### WORK INSTRUCTION
Can you return the records below exactly as they stand, but only from the first line through the one with "statement that a"?
(DATA FOR ANALYSIS begins)
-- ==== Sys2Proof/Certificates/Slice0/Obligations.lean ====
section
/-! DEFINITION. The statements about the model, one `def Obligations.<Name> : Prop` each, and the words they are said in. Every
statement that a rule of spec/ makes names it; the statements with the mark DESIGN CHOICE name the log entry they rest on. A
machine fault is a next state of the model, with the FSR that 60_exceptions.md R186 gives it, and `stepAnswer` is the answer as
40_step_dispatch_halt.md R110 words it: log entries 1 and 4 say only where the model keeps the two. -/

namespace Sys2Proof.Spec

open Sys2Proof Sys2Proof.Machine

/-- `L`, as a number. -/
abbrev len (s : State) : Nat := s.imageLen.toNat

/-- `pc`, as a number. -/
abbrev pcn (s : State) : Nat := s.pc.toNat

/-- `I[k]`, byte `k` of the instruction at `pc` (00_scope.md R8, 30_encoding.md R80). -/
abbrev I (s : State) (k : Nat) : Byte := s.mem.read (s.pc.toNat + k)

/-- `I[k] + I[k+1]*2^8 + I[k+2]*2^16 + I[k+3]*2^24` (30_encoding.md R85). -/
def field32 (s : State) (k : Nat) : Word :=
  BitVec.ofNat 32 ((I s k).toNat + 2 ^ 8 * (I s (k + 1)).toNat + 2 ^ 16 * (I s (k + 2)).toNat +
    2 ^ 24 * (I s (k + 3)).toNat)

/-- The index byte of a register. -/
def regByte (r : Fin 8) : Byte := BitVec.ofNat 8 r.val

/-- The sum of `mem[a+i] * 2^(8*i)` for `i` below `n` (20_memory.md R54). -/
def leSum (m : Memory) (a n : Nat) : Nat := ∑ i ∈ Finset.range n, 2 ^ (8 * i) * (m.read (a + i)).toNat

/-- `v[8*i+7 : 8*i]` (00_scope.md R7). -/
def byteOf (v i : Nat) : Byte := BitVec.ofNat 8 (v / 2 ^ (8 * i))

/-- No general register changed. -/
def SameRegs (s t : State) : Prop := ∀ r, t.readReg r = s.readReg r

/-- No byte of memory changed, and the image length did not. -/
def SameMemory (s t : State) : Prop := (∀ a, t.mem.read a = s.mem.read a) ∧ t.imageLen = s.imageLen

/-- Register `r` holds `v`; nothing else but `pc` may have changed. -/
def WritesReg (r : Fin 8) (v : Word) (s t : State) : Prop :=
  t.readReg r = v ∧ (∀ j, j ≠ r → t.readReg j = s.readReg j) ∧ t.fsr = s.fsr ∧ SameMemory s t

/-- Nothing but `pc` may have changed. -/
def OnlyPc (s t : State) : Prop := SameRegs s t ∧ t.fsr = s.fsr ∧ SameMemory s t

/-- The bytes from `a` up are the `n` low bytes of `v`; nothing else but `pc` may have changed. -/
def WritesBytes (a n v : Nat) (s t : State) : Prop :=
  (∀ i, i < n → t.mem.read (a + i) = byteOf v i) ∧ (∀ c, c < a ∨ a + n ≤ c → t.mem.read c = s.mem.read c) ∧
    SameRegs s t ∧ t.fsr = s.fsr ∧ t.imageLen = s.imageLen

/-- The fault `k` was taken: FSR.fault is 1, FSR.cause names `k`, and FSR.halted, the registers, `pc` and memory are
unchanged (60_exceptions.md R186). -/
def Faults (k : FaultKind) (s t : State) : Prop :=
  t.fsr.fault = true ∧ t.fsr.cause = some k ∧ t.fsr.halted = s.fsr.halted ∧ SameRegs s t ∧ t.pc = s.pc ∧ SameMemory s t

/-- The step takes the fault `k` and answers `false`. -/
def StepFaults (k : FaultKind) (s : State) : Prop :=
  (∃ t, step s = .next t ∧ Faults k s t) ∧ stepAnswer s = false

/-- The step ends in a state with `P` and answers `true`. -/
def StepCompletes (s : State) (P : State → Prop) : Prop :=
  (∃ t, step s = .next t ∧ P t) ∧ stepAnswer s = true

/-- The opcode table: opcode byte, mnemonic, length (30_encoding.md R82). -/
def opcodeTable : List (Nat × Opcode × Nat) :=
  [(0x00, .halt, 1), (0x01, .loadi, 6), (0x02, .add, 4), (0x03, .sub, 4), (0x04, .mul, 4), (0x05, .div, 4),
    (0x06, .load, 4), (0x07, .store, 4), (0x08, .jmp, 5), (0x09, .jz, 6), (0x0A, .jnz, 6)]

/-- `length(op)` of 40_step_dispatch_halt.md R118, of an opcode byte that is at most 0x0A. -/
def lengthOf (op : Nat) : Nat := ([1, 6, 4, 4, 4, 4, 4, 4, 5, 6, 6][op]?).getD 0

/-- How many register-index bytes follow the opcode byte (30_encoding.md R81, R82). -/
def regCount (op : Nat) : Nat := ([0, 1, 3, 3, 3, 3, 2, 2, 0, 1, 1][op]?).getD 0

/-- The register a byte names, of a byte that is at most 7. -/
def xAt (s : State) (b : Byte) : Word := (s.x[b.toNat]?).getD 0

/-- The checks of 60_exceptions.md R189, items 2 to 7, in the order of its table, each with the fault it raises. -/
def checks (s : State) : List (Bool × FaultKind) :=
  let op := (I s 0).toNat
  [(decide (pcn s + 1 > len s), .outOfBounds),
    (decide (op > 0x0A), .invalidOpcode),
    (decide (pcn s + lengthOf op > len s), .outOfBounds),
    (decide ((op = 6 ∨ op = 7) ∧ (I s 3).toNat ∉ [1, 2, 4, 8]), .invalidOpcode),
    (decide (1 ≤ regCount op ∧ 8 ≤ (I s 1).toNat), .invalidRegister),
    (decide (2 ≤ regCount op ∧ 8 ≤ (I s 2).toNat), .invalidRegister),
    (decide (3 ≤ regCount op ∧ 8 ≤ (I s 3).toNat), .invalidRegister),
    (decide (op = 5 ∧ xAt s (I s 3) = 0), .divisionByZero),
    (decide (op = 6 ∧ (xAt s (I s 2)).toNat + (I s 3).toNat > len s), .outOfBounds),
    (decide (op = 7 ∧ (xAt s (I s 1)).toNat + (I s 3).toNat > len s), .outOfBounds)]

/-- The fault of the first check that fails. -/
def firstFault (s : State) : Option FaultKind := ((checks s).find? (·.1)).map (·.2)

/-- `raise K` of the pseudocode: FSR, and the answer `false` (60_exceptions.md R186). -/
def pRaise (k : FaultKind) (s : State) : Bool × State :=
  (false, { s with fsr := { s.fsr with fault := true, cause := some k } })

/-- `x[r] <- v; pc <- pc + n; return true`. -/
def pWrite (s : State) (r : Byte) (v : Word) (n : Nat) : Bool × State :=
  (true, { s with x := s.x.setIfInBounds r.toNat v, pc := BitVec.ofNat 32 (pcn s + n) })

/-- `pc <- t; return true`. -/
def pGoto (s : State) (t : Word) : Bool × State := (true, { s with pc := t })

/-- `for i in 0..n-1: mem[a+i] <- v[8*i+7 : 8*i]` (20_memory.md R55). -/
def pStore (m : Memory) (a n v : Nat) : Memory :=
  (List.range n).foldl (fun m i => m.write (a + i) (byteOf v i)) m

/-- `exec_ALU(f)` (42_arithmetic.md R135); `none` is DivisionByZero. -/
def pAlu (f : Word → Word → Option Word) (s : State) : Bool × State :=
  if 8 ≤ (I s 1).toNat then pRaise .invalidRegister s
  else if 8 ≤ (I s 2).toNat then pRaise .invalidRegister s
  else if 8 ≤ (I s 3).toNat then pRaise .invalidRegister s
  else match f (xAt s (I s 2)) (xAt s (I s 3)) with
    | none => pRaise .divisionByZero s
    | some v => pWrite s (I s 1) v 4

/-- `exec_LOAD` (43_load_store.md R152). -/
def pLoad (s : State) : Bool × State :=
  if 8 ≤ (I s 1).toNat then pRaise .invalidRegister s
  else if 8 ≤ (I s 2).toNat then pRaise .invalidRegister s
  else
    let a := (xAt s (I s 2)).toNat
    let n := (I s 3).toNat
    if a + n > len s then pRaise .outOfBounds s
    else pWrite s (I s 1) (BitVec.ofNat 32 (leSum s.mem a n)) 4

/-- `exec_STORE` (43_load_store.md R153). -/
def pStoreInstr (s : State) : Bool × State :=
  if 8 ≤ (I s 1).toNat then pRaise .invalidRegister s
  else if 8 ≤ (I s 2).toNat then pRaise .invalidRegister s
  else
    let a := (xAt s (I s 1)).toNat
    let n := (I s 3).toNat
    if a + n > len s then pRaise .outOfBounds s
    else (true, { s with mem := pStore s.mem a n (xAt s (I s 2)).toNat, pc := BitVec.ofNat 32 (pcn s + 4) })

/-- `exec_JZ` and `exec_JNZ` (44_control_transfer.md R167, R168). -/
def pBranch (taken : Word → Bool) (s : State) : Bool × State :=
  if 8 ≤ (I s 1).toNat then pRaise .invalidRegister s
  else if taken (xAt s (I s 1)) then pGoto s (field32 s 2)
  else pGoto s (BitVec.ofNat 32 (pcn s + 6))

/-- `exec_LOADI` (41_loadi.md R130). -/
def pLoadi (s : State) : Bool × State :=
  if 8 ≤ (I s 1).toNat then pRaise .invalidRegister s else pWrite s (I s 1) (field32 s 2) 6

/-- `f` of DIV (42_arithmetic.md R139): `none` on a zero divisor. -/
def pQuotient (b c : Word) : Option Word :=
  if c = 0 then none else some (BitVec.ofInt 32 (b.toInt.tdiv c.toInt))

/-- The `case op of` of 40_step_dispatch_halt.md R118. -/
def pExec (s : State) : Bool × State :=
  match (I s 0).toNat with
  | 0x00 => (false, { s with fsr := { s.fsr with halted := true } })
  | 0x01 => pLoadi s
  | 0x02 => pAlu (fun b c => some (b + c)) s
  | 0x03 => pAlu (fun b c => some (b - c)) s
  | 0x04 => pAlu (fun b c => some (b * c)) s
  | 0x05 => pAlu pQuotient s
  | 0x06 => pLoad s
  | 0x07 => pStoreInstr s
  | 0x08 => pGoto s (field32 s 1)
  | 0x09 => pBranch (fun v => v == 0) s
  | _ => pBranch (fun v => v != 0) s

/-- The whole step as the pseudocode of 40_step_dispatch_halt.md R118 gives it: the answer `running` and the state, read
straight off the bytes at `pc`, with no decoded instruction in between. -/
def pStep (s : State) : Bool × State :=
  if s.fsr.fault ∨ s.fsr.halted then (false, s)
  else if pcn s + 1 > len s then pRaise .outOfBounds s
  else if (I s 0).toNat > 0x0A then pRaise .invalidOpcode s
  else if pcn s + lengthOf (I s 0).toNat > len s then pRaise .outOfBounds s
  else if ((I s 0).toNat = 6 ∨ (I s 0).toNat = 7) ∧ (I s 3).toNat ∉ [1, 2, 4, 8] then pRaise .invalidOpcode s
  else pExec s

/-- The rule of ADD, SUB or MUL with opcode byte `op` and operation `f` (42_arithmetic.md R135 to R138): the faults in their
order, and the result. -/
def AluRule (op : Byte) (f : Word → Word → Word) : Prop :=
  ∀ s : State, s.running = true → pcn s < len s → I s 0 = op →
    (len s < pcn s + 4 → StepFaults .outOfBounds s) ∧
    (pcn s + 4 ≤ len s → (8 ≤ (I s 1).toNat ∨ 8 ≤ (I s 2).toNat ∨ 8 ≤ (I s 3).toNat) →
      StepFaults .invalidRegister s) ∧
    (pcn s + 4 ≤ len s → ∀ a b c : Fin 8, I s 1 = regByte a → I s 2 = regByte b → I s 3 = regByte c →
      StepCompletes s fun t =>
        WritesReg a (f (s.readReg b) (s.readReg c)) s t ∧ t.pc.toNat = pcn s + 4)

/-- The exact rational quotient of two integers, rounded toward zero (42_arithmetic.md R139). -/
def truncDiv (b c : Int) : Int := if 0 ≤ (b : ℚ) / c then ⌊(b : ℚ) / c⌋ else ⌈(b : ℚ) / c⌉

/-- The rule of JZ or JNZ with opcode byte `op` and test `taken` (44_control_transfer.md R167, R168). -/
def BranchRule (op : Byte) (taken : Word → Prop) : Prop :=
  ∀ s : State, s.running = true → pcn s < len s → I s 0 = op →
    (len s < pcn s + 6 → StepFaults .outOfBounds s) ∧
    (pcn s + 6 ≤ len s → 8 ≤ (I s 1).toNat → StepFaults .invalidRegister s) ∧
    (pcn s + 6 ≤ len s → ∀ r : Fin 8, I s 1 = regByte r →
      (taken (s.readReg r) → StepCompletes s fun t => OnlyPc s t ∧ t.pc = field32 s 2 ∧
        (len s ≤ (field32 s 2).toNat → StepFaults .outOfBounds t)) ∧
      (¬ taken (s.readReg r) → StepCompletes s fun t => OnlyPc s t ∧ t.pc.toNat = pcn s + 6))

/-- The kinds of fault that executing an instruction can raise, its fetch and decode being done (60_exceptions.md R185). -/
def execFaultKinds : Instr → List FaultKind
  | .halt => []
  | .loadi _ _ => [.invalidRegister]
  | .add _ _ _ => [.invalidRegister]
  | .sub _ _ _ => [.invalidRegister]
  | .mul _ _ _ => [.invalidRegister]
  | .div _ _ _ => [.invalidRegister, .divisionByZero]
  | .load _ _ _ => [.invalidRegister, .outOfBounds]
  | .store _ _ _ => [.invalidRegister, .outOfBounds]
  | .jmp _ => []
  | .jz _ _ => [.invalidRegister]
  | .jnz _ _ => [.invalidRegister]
(DATA FOR ANALYSIS ends)
### WRITTEN RESPONSE
-- ==== Sys2Proof/Certificates/Slice0/Obligations.lean ====
section
/-! DEFINITION. The statements about the model, one `def Obligations.<Name> : Prop` each, and the words they are said in. Every
statement that a rule of spec/ makes names it; the statements with the mark DESIGN CHOICE name the log entry they rest on. A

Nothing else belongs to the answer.